**RECORDS**
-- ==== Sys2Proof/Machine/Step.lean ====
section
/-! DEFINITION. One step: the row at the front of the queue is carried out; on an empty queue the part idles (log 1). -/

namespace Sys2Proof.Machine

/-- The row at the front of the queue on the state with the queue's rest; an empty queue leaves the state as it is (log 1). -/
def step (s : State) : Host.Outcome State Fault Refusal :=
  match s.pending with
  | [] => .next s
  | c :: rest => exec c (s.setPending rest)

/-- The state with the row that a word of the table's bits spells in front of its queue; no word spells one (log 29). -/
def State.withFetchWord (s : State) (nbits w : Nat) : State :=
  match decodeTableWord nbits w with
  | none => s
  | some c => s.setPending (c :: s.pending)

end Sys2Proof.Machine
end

---

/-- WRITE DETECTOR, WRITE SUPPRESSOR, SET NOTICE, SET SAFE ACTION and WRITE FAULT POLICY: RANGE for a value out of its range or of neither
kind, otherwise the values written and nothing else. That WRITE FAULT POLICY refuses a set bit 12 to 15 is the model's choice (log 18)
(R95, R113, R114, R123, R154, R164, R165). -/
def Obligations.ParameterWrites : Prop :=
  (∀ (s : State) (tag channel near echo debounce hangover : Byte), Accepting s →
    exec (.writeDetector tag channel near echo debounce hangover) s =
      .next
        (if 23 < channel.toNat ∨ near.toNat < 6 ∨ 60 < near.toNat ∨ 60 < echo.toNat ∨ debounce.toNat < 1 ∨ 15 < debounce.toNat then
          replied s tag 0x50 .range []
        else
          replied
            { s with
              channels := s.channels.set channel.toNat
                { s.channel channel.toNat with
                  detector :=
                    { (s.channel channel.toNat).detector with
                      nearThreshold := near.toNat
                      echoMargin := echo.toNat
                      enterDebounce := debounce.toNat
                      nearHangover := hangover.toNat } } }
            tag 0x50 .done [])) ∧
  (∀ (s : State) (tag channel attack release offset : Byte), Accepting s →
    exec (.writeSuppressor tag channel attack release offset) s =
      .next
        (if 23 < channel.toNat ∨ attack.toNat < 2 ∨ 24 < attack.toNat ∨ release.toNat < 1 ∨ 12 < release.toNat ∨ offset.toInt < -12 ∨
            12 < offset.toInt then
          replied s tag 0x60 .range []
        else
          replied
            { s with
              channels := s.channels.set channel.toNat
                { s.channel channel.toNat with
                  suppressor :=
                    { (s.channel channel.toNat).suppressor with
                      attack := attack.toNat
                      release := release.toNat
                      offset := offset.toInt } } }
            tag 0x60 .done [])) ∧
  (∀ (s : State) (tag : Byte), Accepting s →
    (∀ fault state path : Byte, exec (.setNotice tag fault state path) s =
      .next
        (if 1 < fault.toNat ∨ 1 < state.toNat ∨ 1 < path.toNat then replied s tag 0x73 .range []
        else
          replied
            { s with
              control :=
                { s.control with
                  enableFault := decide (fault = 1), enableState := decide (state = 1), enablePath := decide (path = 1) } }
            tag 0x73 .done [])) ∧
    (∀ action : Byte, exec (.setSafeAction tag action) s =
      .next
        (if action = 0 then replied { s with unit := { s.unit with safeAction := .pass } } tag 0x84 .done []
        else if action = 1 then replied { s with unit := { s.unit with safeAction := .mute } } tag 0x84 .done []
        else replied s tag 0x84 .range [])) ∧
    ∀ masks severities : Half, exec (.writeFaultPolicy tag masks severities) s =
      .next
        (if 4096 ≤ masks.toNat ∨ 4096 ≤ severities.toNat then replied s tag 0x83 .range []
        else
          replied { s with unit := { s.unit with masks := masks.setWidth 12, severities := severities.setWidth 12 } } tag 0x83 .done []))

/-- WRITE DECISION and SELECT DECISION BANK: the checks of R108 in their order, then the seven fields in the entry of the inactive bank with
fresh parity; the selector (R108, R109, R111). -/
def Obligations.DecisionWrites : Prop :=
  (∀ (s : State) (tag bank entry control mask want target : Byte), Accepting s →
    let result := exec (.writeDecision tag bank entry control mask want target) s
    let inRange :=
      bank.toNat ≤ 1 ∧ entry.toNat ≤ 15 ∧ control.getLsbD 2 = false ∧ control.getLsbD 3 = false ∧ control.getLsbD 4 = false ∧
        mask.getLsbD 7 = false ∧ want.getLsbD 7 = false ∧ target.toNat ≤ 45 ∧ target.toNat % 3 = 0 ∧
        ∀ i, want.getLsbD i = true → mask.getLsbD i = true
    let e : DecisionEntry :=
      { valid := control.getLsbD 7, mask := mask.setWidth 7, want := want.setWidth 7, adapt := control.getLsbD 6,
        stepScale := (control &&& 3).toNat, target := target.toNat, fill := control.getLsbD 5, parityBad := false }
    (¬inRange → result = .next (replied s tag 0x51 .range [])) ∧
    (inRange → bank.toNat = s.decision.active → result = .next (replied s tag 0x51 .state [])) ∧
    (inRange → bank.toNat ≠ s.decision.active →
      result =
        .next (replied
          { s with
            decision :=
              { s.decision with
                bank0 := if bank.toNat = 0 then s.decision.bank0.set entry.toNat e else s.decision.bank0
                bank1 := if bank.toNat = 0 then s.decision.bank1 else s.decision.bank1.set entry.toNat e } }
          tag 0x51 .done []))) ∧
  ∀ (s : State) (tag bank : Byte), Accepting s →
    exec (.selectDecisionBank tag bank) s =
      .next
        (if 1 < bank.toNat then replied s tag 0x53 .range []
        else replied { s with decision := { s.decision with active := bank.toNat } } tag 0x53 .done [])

**PROBLEM TO WORK ON**
Copy out each line of the material that holds the word "masks".

**RESPONSE**
    ∀ masks severities : Half, exec (.writeFaultPolicy tag masks severities) s =
        (if 4096 ≤ masks.toNat ∨ 4096 ≤ severities.toNat then replied s tag 0x83 .range []
          replied { s with unit := { s.unit with masks := masks.setWidth 12, severities := severities.setWidth 12 } } tag 0x83 .done []))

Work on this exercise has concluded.